Why does every Data Scientist need a Data Engineer?

In this post I want to share my translation of one curious articles on Medium on the topic “who’s who in IT, and how a business can get the most out of each specialist.”

The translation was prepared with the support of the analytical course community DataLearn and telegram channel Data Engineering

In the photo: Eunice Lituanas.
In the photo: Eunice Lituanas.

Estimated reading time: 3 minutes 32 seconds.

Data Scientist has been called “the sexiest profession of the 21st century.”The Harvard Business Reviewexplains this by the fact that such a “hybrid of a hacker, analyst, negotiator and valuable advisor” – a very rare combination of skills, and highly paid.

Is it too good to be true? According toForbes, Yes. It turns out that most of the time (up to 79%) data scientists are doing jobs they hate.

Data Scientist Demand

Thousands of companies hiring data scientists from various fields as secret weapons for their business, imitating To the quanta of Wall Street 80-90s, who had unique abilities to understand and interpret data. Just like in the video The big short

Considering that there are about 11 thousand data scientists on the market, and the demand for them is growing sharply, the competition among employers for these specialists is very fierce.

United States Bureau of Labor Statistics believes that in 2018 demand will exceed supply by 50-60%. And according to forecastsMcKinsey, in 2018, the US alone will lack 1.5 million analysts and managers who know how to work with data and make decisions based on it.

Companies that don’t hire data scientists now simply won’t be able to find them.

Translator’s note:

article of 2017, therefore, specific forecast figures are not particularly relevant, but, according to more recent estimates, the overall trend does not change – in the next few years, the demand for DS will continue to grow, but there will be a shortage of qualified personnel.

The Role of a Data Scientist

So the company is hiring a data scientist, and then what? How do they improve the environment to maximize the specialist’s skills and convince them to stay?

First, let’s look at what it consists of typical data scientist working day:

  • building datasets for training models (3% of the time)

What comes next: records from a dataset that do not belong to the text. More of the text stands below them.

-- ==== Sys2Proof/Tests/Slice0.lean ====
section
/-! SUPPORT. Tests: for every statement with hypotheses a state that meets them, clause by clause; an ill-formed term for every
check; figures of the spec's worked examples. -/

namespace Wit
open Sys2Proof Sys2Proof.Machine

/-- A state in which the fc began with `f` of the reset part, and `g` has happened since. -/
def st (tick : Nat) (f g : Block → Block) : State := { tick, start := f Block.atReset, now := g (f Block.atReset) }

/-- A state at the start of an fc. -/
def at0 (f : Block → Block) : State := st 1000 f id

/-- An action waits at an input. -/
def act (i : Input) (b : Block) : Block := { b with fc := { b.fc with latched := b.fc.latched ++ [⟨i, 0, none, false⟩] } }

/-- The smaller variant. -/
def small : Hw := { variant := .kor0640 }


/-- Engine 7 of a part whose engines issue: task 5 runs at 0x100 in its I-TCM with the registers of `g`. -/
def run (g : Assoc TWord) (f : TaskSt → TaskSt := id) (u : EngSt → EngSt := id) (h : Block → Block := id) : State :=
  at0 fun b => h { b with
    nt := [(7, 10)]
    eng := [(7, u { tasks := [(5, f { g := g, st := .run, pc := 0x100 })], run := some 5, issueAt := 1000 })] }

/-- A host port in RUN, its lane up, with two sessions and the mailbox on. -/
def hostRun (f : Block → Block := id) : State :=
  at0 fun b => f { ((b.put F.BOOT_STATUS_STATE 1).put F.HP_STAT_LINK 1).put F.HP_MBCFG_EN 1 with
    hp := { b.hp with up6 := true, nextSess := 10, sess := [⟨0xA000001, 5000, 1, 500, [(6, some [])]⟩, ⟨0xA000002, 5000, 9, 500, []⟩] } }

/-- The same with job 3 open on drive 0. -/
def jobRun (f : Block → Block := id) : State :=
  hostRun fun b => f (((((((((b.put F.HP_WBSZ_SZ 4).wr R.HP_WBUF 0x10000000).put (F.JOB_CTL_STATE 3) 1).put (F.JOB_CTL_NX 3) 1).wr
    (R.JOB_XS 3 0) 16).wr (R.JOB_XL 3 0) 8).wr (R.PE_CAP 0) 0x100000).put (F.PE_STAT_STATE 0) 2))

/-- Engine 7 as `run` has it, with operands of one tag in G1, G2 and G8–G10. -/
def tagged (t : Nat) : State :=
  run [(1, ⟨5, t⟩), (2, ⟨3, t⟩), (3, ⟨9, t⟩), (8, ⟨5, t⟩), (9, ⟨3, t⟩), (10, ⟨7, t⟩), (11, ⟨6, t⟩), (12, ⟨3, t⟩)]

/-- Some operands of one tag let the instruction issue and are accepted. -/
def takes {α : Type} (m : Meta) (f : TaskSt → Except Trap α) : Bool :=
  (List.range 16).any fun t => Issues (tagged t) 7 5 m && (f ((tagged t).now.taskSt 7 5)).toOption.isSome

/-- The same of a microcoded instruction issued afresh. -/
def takesAll {α : Type} (m : Meta) (f : TaskSt → Except Trap α) : Bool :=
  takes { m with micro := true } f && !((tagged 0).now.taskSt 7 5).rsmV && (tagged 0).now.microPlain 7

/-- Some operands of one tag let the instruction issue and are refused. -/
def refuses {α : Type} (m : Meta) (f : TaskSt → Except Trap α) : Bool :=
  (List.range 16).any fun t => Issues (tagged t) 7 5 m &&
    match f ((tagged t).now.taskSt 7 5) with
    | .error x => !x.next
    | .ok _ => false

end Wit

open Sys2Proof Sys2Proof.Machine Wit

section
set_option maxRecDepth 100000
set_option Elab.async false

/-! ### The hypotheses of every statement can be met -/

theorem test_hyp_StepRunsFrontCommand : ∃ (s : State) (i : Instr) (rest : List Instr), s.pending = i :: rest :=
  ⟨{ at0 id with pending := [.ccMatch 0] }, .ccMatch 0, [], rfl⟩

theorem test_hyp_StepKeepsSiliconAndQueueOrder : ∃ (h : Hw) (s t : State), s.hw = h ∧ s.pending ≠ [] ∧ step s = .next t :=
  ⟨{}, { at0 id with pending := [.ccMatch 0] }, _, rfl, by simp, rfl⟩

theorem test_hyp_StepKeepsMemoryCanonical : ∃ s t : State, Memory.wf s.now.mem = true ∧ Memory.wf s.start.mem = true ∧
    step s = .next t :=
  ⟨{ at0 fun b => { b with mem := [(0x10000000, 3)] } with pending := [.ccMatch 0] }, _, by decide +kernel, by decide +kernel, rfl⟩

theorem test_hyp_EmptyQueuePassesOneFc :
    (∃ (s : State), s.pending = [] ∧ s.now.pllF = true ∧ (endFc s.ctx s.now).resetDue = none ∧
      (endFc s.ctx s.now).retry = false) ∧
    (∃ (s : State), s.pending = [] ∧ s.now.pllF = false) :=
  ⟨⟨at0 fun b => b.put F.PW_PLL_F 1, by decide +kernel⟩,
    ⟨State.reset, by decide +kernel⟩⟩

theorem test_hyp_RegisterAccessEffects :
    (∃ (s : State) (ag : Agent) (a : Word) (l : Loc), Reaches s ag a.toNat ∧ locate s.hw a.toNat = some l) ∧
    (∃ (s : State) (ag : Agent) (a : Word) (l : Loc), ag ≠ .mnt ∧ s.now.deadWriter s.hw ag a.toNat = none ∧
      locate s.hw a.toNat = some l ∧ s.now.mayWrite ag l = false) ∧
    (∃ (s : State) (ag : Agent) (a : Word), ag ≠ .mnt ∧ s.now.deadWriter s.hw ag (busAddr ag a.toNat) = none ∧
      absent s.hw (busAddr ag a.toNat) = true) ∧
    (∃ (s : State) (ag : Agent), ag = .mnt ∧ s.now.mntReady = false) ∧
    (∃ (s : State) (ag : Agent) (a : Word), a.toNat % 4 = 0 ∧ absent s.hw (busAddr ag a.toNat) = true) ∧
    (∃ (s : State) (a : Word) (r : Fin 8) (w : Violation), r.val < nRegions s.hw ∧ a.toNat = (vcFld (some r.val) w).addr) ∧
    (∃ (a : Word) (w : Violation), a.toNat = (vcFld none w).addr) :=
  ⟨⟨at0 id, .engine 0, 0x40700000, ⟨.fg, 0, 0, [⟨28, 24, .rw⟩, ⟨23, 23, .rw⟩]⟩, by decide +kernel⟩,
    ⟨at0 fun b => { b with enforced := true, own := [(0xA00, 5)] }, .engine 0, 0x40700000,
        ⟨.fg, 0, 0, [⟨28, 24, .rw⟩, ⟨23, 23, .rw⟩]⟩, by decide +kernel⟩,
    ⟨at0 id, .engine 0, 0x4FFFFFFC, by decide +kernel⟩,
    ⟨at0 id, .mnt, by decide +kernel⟩,
    ⟨at0 id, .engine 0, 0x4FFFFFFC, by decide +kernel⟩,
    ⟨at0 fun b => b.wr 0x51F00304 0xFFFF, 0x51F00304, 7, .owner, by decide +kernel⟩,
    ⟨0x40F0001C, .epoch, by decide +kernel⟩⟩
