-- ==== Sys2Proof/Decode.lean ====
section
/-! DEFINITION. The words of the command table. No row of spec/opcode_table.json gives bits, so no word spells a
command: the commands reach the engine through its ports, each in the form its port gives it (spec/18). -/

namespace Sys2Proof

/-- The command that `w`, read as a word of `nbits` bits, spells by the table's bits: none, for no row gives bits. -/
def decodeTableWord (_nbits _w : Nat) : Option Instr := none

end Sys2Proof
end

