-- ==== Sys2Proof/Machine/Float.lean ====
section
/-! DEFINITION. Number formats (R27 to R30), rounding and saturation (R37 to R43), sums in no fixed order (R35, R36), and
draught encodings (R44 to R46). Values are exact fractions until they are rounded. -/

namespace Sys2Proof.Machine

open Sys2Proof

/-- A value: a signed fraction with a positive denominator, an infinity, or a NaN. -/
inductive Num where
  | fin (neg : Bool) (n d : Nat)
  | inf (neg : Bool)
  | nan
deriving DecidableEq, Repr

/-- Zero. -/
def Num.zero : Num := .fin false 0 1

/-- A whole number. -/
def Num.ofInt (i : Int) : Num := .fin (decide (i < 0)) i.natAbs 1

/-- The value is neither an infinity nor a NaN. -/
def Num.finite : Num → Bool
  | .fin _ _ _ => true
  | _ => false

def Num.isNan : Num → Bool
  | .nan => true
  | _ => false

def Num.isNeg : Num → Bool
  | .fin s n _ => s && n != 0
  | .inf s => s
  | .nan => false

/-- Zero of either sign. -/
def Num.isZero : Num → Bool
  | .fin _ n _ => n == 0
  | _ => false

def Num.neg : Num → Num
  | .fin s n d => .fin (!s) n d
  | .inf s => .inf (!s)
  | .nan => .nan

def Num.abs : Num → Num
  | .fin _ n d => .fin false n d
  | .inf _ => .inf false
  | .nan => .nan

/-- The numerator with its sign. -/
def signed (s : Bool) (n : Nat) : Int := if s then -(n : Int) else n

/-- The exact sum. An exact zero is negative only when both terms are. -/
def Num.add : Num → Num → Num
  | .nan, _ => .nan
  | _, .nan => .nan
  | .inf s, .inf t => if s = t then .inf s else .nan
  | .inf s, _ => .inf s
  | _, .inf t => .inf t
  | .fin s n d, .fin t m e =>
    let x := signed s (n * e) + signed t (m * d)
    .fin (if x = 0 then s && t else decide (x < 0)) x.natAbs (d * e)

def one32 : Num := .fin false 1 1

def Num.sub (a b : Num) : Num := a.add b.neg

/-- The exact product. -/
def Num.mul : Num → Num → Num
  | .nan, _ => .nan
  | _, .nan => .nan
  | .inf s, .inf t => .inf (s != t)
  | .inf s, .fin t n _ => if n = 0 then .nan else .inf (s != t)
  | .fin s n _, .inf t => if n = 0 then .nan else .inf (s != t)
  | .fin s n d, .fin t m e => .fin (s != t) (n * m) (d * e)

/-- The exact quotient. -/
def Num.div : Num → Num → Num
  | .nan, _ => .nan
  | _, .nan => .nan
  | .inf _, .inf _ => .nan
  | .inf s, .fin t _ _ => .inf (s != t)
  | .fin s _ _, .inf t => .fin (s != t) 0 1
  | .fin s n d, .fin t m e => if m = 0 then (if n = 0 then .nan else .inf (s != t)) else .fin (s != t) (n * e) (d * m)

/-- `a < b` for values that are no NaN. -/
def Num.lt : Num → Num → Bool
  | .nan, _ => false
  | _, .nan => false
  | .inf s, .inf t => s && !t
  | .inf s, _ => s
  | _, .inf t => !t
  | .fin s n d, .fin t m e => decide (signed s (n * e) < signed t (m * d))

/-- Equal values; zeros of either sign are equal. -/
def Num.eqv : Num → Num → Bool
  | .inf s, .inf t => s == t
  | .fin s n d, .fin t m e => decide (signed s (n * e) = signed t (m * d))
  | _, _ => false

/-- Multiplied by a power of two. -/
def Num.scale2 (x : Num) (e : Int) : Num :=
  match x with
  | .fin s n d => if e < 0 then .fin s n (d * 2 ^ e.natAbs) else .fin s (n * 2 ^ e.toNat) d
  | y => y

/-! ### Formats -/

/-- A floating-point element format (R28): fraction bits, exponent bias, code of the largest finite magnitude, whether
the codes above it hold infinity and NaNs, and for E4M3 the one NaN code. -/
structure Fmt where
  width : Nat
  frac : Nat
  bias : Nat
  top : Nat
  hasInf : Bool
  hasNan : Bool
deriving DecidableEq, Repr

def fB32 : Fmt := ⟨32, 23, 127, 0x7F7FFFFF, true, true⟩
def fB16 : Fmt := ⟨16, 10, 15, 0x7BFF, true, true⟩
def fBF16 : Fmt := ⟨16, 7, 127, 0x7F7F, true, true⟩
def fE4M3 : Fmt := ⟨8, 3, 7, 0x7E, false, true⟩
def fE5M2 : Fmt := ⟨8, 2, 15, 0x7B, true, true⟩
def fE3M2 : Fmt := ⟨6, 2, 3, 0x1F, false, false⟩
def fE2M3 : Fmt := ⟨6, 3, 1, 0x1F, false, false⟩
def fE2M1 : Fmt := ⟨4, 1, 1, 0x7, false, false⟩

/-- The element format of a format code (R27); none for the integers and the reserved codes. -/
def fmt? : Nat → Option Fmt
  | 0 => some fB32
  | 1 => some fB16
  | 2 => some fBF16
  | 3 => some fE4M3
  | 4 => some fE5M2
  | 5 => some fE4M3
  | 6 => some fE5M2
  | 7 => some fE3M2
  | 8 => some fE2M3
  | 9 => some fE2M1
  | _ => none

/-- Bits of an element of a format code (R27, R30). -/
def fmtBits (c : Nat) : Nat :=
  match fmt? c with
  | some f => f.width
  | none => if c = 12 then 4 else 8

/-- Format codes that R27 lists. -/
def fmtOk (c : Nat) : Bool := c ≤ 12
def fmtMX (c : Nat) : Bool := 5 ≤ c && c ≤ 9
def fmtInt (c : Nat) : Bool := 10 ≤ c && c ≤ 12

/-- The value of an element's bits. -/
def Fmt.decode (f : Fmt) (w : Nat) : Num :=
  let s := nbit w (f.width - 1)
  let m := w % 2 ^ (f.width - 1)
  let e := m / 2 ^ f.frac
  let q := m % 2 ^ f.frac
  if m > f.top then (if f.hasInf && m == f.top + 1 then .inf s else .nan)
  else
    let sig := if e = 0 then q else q + 2 ^ f.frac
    let x := (if e = 0 then 1 else e) -- biased exponent in effect
    if f.bias + f.frac ≤ x then .fin s (sig * 2 ^ (x - (f.bias + f.frac))) 1
    else .fin s sig (2 ^ (f.bias + f.frac - x))

/-- The value of an integer element. -/
def decodeInt (c w : Nat) : Int :=
  if c = 11 then w else if c = 10 then (if w < 128 then w else (w : Int) - 256) else (if w < 8 then w else (w : Int) - 16)

/-- The value of an element of any format, its block scale not applied. -/
def decodeElem (c w : Nat) : Num :=
  match fmt? c with
  | some f => f.decode w
  | none => .ofInt (decodeInt c w)

/-- How a value between two neighbours is rounded (R37, R39): to nearest even, or stochastically with a 16-bit draw. -/
inductive RMode where
  | rne
  | sr (draw : Nat)
deriving DecidableEq, Repr

/-- A quotient of whole numbers rounded to a whole number. -/
def roundQ (mode : RMode) (n d : Nat) : Nat :=
  let q := n / d
  let r := n % d
  match mode with
  | .rne => if 2 * r > d || (2 * r = d && q % 2 = 1) then q + 1 else q
  | .sr draw => if r * 65536 / d + draw % 65536 ≥ 65536 then q + 1 else q

/-- The floor of log2 of n/d, for positive n and d. -/
def flog2 (n d : Nat) : Int :=
  let e : Int := (Nat.log2 n : Int) - Nat.log2 d
  let below := if e < 0 then n * 2 ^ e.natAbs < d else n < d * 2 ^ e.toNat
  if below then e - 1 else e

/-- The magnitude code that n/d rounds to, before any overflow rule. -/
def Fmt.code (f : Fmt) (mode : RMode) (n d : Nat) : Nat :=
  if n = 0 then 0 else
    let emin : Int := 1 - f.bias
    let e := max emin (flog2 n d)
    let u : Int := e - f.frac          -- the exponent of the last retained bit
    let q := if u < 0 then roundQ mode (n * 2 ^ u.natAbs) d else roundQ mode n (d * 2 ^ u.toNat)
    q + (e - emin).toNat * 2 ^ f.frac

/-- The bits of the format's NaN (assumption 9). -/
def Fmt.nan (f : Fmt) : Nat :=
  let s := if bitOf Config.nanBits 31 then 2 ^ (f.width - 1) else 0
  if f.hasInf then s + (f.top + 1) + 2 ^ (f.frac - 1) + Config.nanBits.toNat % 2 ^ (f.frac - 1) else s + (f.top + 1)

/-- A narrowed element: its bits, and what it adds to NUM_OVF_COUNT and NUM_NAN_COUNT (R42, R43). -/
structure Narrowed where
  bits : Nat
  ovf : Nat := 0
  nan : Nat := 0
deriving DecidableEq, Repr

/-- A value narrowed into a floating-point format (R37, R39, R42). -/
def Fmt.narrow (f : Fmt) (sat : Bool) (mode : RMode) (x : Num) : Narrowed :=
  let sg (s : Bool) (c : Nat) := c + (if s then 2 ^ (f.width - 1) else 0)
  match x with
  | .nan => { bits := f.nan }
  | .inf s =>
    if sat then { bits := sg s f.top, ovf := 1 }
    else if f.hasInf then { bits := sg s (f.top + 1) }
    else { bits := f.nan, nan := 1 }
  | .fin s n d =>
    let c := f.code mode n d
    if c ≤ f.top then { bits := sg s c }
    else if sat then { bits := sg s f.top, ovf := 1 }
    else if f.hasInf then { bits := sg s (f.top + 1), ovf := 1 }
    else { bits := f.nan, ovf := 1, nan := 1 }

/-- The range of an integer format. -/
def intRange (c : Nat) : Int × Int := if c = 10 then (-128, 127) else if c = 11 then (0, 255) else (-8, 7)

/-- A value narrowed into an integer format: rounded, then clamped (R42). -/
def narrowInt (c : Nat) (mode : RMode) (x : Num) : Narrowed :=
  let (lo, hi) := intRange c
  let code (i : Int) : Nat := (if i < 0 then i + 2 ^ fmtBits c else i).toNat
  match x with
  | .nan => { bits := 0, nan := 1 }
  | .inf s => { bits := code (if s then lo else hi), ovf := 1 }
  | .fin s n d =>
    let i := signed s (roundQ mode n d)
    if i < lo then { bits := code lo, ovf := 1 } else if i > hi then { bits := code hi, ovf := 1 } else { bits := code i }

/-- A value narrowed into any element format (R37, R42). -/
def narrow (c : Nat) (sat : Bool) (mode : RMode) (x : Num) : Narrowed :=
  match fmt? c with
  | some f => f.narrow sat mode x
  | none => narrowInt c mode x

/-! ### binary32 arithmetic -/

/-- A value rounded to nearest even in binary32, overflow to infinity (R35). -/
def b32 (x : Num) : Word := BitVec.ofNat 32 (fB32.narrow false .rne x).bits

/-- The value of a binary32 word. -/
def Word.num (w : Word) : Num := fB32.decode w.toNat

/-- A value as binary32 holds it. -/
def r32 (x : Num) : Num := Word.num (b32 x)

/-- A value rounded to nearest even into BF16. -/
def rBF16 (x : Num) : Num := fBF16.decode (fBF16.narrow false .rne x).bits

/-- The value of a binary32 magnitude code with a sign. -/
def codeVal (s : Bool) (c : Nat) : Num := fB32.decode (c + if s then 2 ^ 31 else 0)

/-- A magnitude code's value, an infinity's code standing for 2^128, where the values leave off. -/
def codeEdge (i : Int) : Num :=
  if fB32.top < i.natAbs then .fin (decide (i < 0)) (2 ^ 128) 1 else codeVal (decide (i < 0)) i.natAbs

/-- A binary32 value within `k` units in the last place of the exact `x`, an infinity for one of 2^128 or more; which of
them is free, by `pick` (R35, R261, R376; assumptions 5 to 7). -/
def nearUlps (k pick : Nat) (x : Num) : Num :=
  match x with
  | .fin s n d =>
    if n = 0 then x
    else
      let c := fB32.code .rne n d
      let m : Num := .fin false n d
      let far := (Num.ofInt k).scale2 (max (-126) (flog2 n d) - 23)
      let cs := ((List.range (3 * k + 1)).map fun (j : Nat) => (c : Int) - 2 * k + j).filter fun i =>
        decide (i.natAbs ≤ fB32.top + 1) && !far.lt ((codeEdge i).sub m).abs
      let i := cs.getD (pick % max 1 cs.length) c
      codeVal (s != decide (i < 0)) (min i.natAbs (fB32.top + 1))
  | y => y

/-- The square root of a fraction, rounded to nearest even in binary32: the root's floor at 64 more bits than needed, with
a sticky bit below it. -/
def sqrt32 : Num → Num
  | .nan => .nan
  | .inf s => if s then .nan else .inf false
  | .fin s n d =>
    if n = 0 then .fin s 0 1 else if s then .nan else
      let m := n * d * 2 ^ 400
      let q := Nat.sqrt m
      r32 (.fin false (2 * q + (if q * q = m then 0 else 1)) (2 * d * 2 ^ 200))

/-- Terms added in an order that only `Config.addPick` knows: each addition takes two waiting terms and rounds their sum
in binary32 (R35, R36). `base` numbers the additions. -/
def sumTree : Nat → Nat → List Num → Num
  | _, _, [] => .zero
  | _, _, [x] => x
  | 0, _, x :: _ => x
  | fuel + 1, base, xs =>
    let i := Config.addPick base % xs.length
    let a := xs.getD i .zero
    let ys := xs.eraseIdx i
    let j := Config.addPick (base + 1) % ys.length
    sumTree fuel (base + 2) (r32 (a.add (ys.getD j .zero)) :: ys.eraseIdx j)

/-- The sum of terms in no fixed order (R36). -/
def sumFree (base : Nat) (xs : List Num) : Num := sumTree xs.length base xs

/-- Choices that a sum of `k` terms takes. -/
def sumPicks (k : Nat) : Nat := 2 * k

/-! ### Draught encodings (R44 to R46) -/

/-- Bytes of a row image of draught `dr` and dimension `d` (R44). -/
def imageBytes (dr d : Nat) : Nat := if dr = 0 then 4 * d else if dr = 1 then 2 * d else if dr = 2 then d + 4 else d / 2 + 4

/-- Little-endian groups of `k` bytes as numbers. -/
def groups (k : Nat) : Nat → List Byte → List Nat
  | 0, _ => []
  | n + 1, bs => leNat (bs.take k) :: groups k n (bs.drop k)

/-- The 4-bit elements of packed bytes, low half first (R30). -/
def nibbles (n : Nat) (bs : List Byte) : List Nat :=
  (bs.flatMap fun b => [b.toNat % 16, b.toNat / 16]).take n

/-- Packed bytes of 4-bit elements (R30). -/
def packNibbles : List Nat → List Byte
  | [] => []
  | [a] => [BitVec.ofNat 8 (a % 16)]
  | a :: b :: r => BitVec.ofNat 8 (a % 16 + 16 * (b % 16)) :: packNibbles r

/-- A row image decoded into binary32 words (R44). -/
def decodeRow (dr d : Nat) (img : List Byte) : List Word :=
  if dr = 0 then (groups 4 d img).map (BitVec.ofNat 32)
  else if dr = 1 then (groups 2 d img).map fun w => b32 (fBF16.decode w)
  else if dr = 2 then
    let sc := fB32.decode (leNat (img.take 4))
    (groups 1 d (img.drop 4)).map fun w => b32 ((fE4M3.decode w).mul sc)
  else
    let sc := fBF16.decode (leNat (img.take 2))
    let off := fBF16.decode (leNat ((img.drop 2).take 2))
    (nibbles d (img.drop 4)).map fun w => b32 ((Num.ofInt (decodeInt 12 w)).mul sc |>.add off)

/-- The largest and the smallest of values that are no NaN. -/
def numMax : List Num → Num
  | [] => .zero
  | x :: xs => xs.foldl (fun a b => if a.lt b then b else a) x
def numMin : List Num → Num
  | [] => .zero
  | x :: xs => xs.foldl (fun a b => if b.lt a then b else a) x

/-- An encoded row: its image, none when R46 refuses it, and its narrowing events (R43). -/
structure Encoded where
  image : Option (List Byte)
  ovf : Nat := 0
  nan : Nat := 0
deriving DecidableEq, Repr

/-- The narrowing events of elements, summed. -/
def events (ns : List Narrowed) : Nat × Nat := ns.foldl (fun (o, n) x => (o + x.ovf, n + x.nan)) (0, 0)

/-- Rows whose scale is zero: amax 0, or a scale that rounds to zero (R45). -/
def encodeD2 (xs : List Num) (mode : Nat → RMode) : Encoded :=
  let amax := numMax (xs.map Num.abs)
  let sc := r32 (amax.div (.ofInt 448))
  if sc.isZero then { image := some (leBytes 4 0 ++ xs.map fun _ => 0) } else
    let es := xs.zipIdx.map fun (x, i) => fE4M3.narrow true (mode i) (x.div sc)
    let (o, n) := events es
    { image := some (leBytes 4 (b32 sc).toNat ++ es.map fun e => BitVec.ofNat 8 e.bits), ovf := o, nan := n }

/-- R45 for D3. An offset or minimum that rounds beyond BF16's largest finite value is stored as an infinity, whatever the
op's SAT field says (assumption 79). -/
def encodeD3 (xs : List Num) (mode : Nat → RMode) : Encoded :=
  let lo := numMin xs
  let hi := numMax xs
  let bf (x : Num) := (fBF16.narrow false .rne x).bits
  let sc := fBF16.decode (bf ((hi.sub lo).div (.ofInt 15)))
  if sc.isZero then { image := some (leBytes 2 0 ++ leBytes 2 (bf lo) ++ packNibbles (xs.map fun _ => 0)) } else
    let off := fBF16.decode (bf (lo.add ((Num.ofInt 8).mul sc)))
    let es := xs.zipIdx.map fun (x, i) => narrowInt 12 (mode i) ((x.sub off).div sc)
    let (o, n) := events es
    { image := some (leBytes 2 (bf sc) ++ leBytes 2 (bf off) ++ packNibbles (es.map (·.bits))), ovf := o, nan := n }

/-- A binary32 row encoded at a draught under a rounding mode for each element and a saturation field (R45, R46). An
infinity of a D1 row follows R42 under SAT (assumption 79). -/
def encodeRow (dr : Nat) (sat : Bool) (mode : Nat → RMode) (ws : List Word) : Encoded :=
  let xs := ws.map Word.num
  if dr = 0 then { image := some (ws.flatMap fun w => leBytes 4 w.toNat) }
  else if dr = 1 then
    let es := xs.zipIdx.map fun (x, i) => fBF16.narrow sat (mode i) x
    let (o, n) := events es
    { image := some (es.flatMap fun e => leBytes 2 e.bits), ovf := o, nan := n }
  else if !xs.all Num.finite then { image := none, nan := 1 }
  else if dr = 2 then encodeD2 xs mode else encodeD3 xs mode

end Sys2Proof.Machine
end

  • data cleaning and preparation (60%)

  • assembling datasets (19%)

And here we understand how not sexy this work is, because the overwhelming majority of specialists unanimously declare that the most disliked part of their work is assembling datasets, preparing and cleaning them. Moreover, preparing and cleaning data has nothing to do with finding insights, it’s just transforming the data into the desired form. Yes, this requires serious skills, but not in the field of data science.

Companies could free up up to 79% of the data scientists’ time (which they could spend on analytics) by shifting the responsibility for preparing the data to someone else. In this case, companies, on the one hand, will benefit from the fact that their specialists devote more time to searching for insights, and they, in turn, will have the opportunity to do what they really love.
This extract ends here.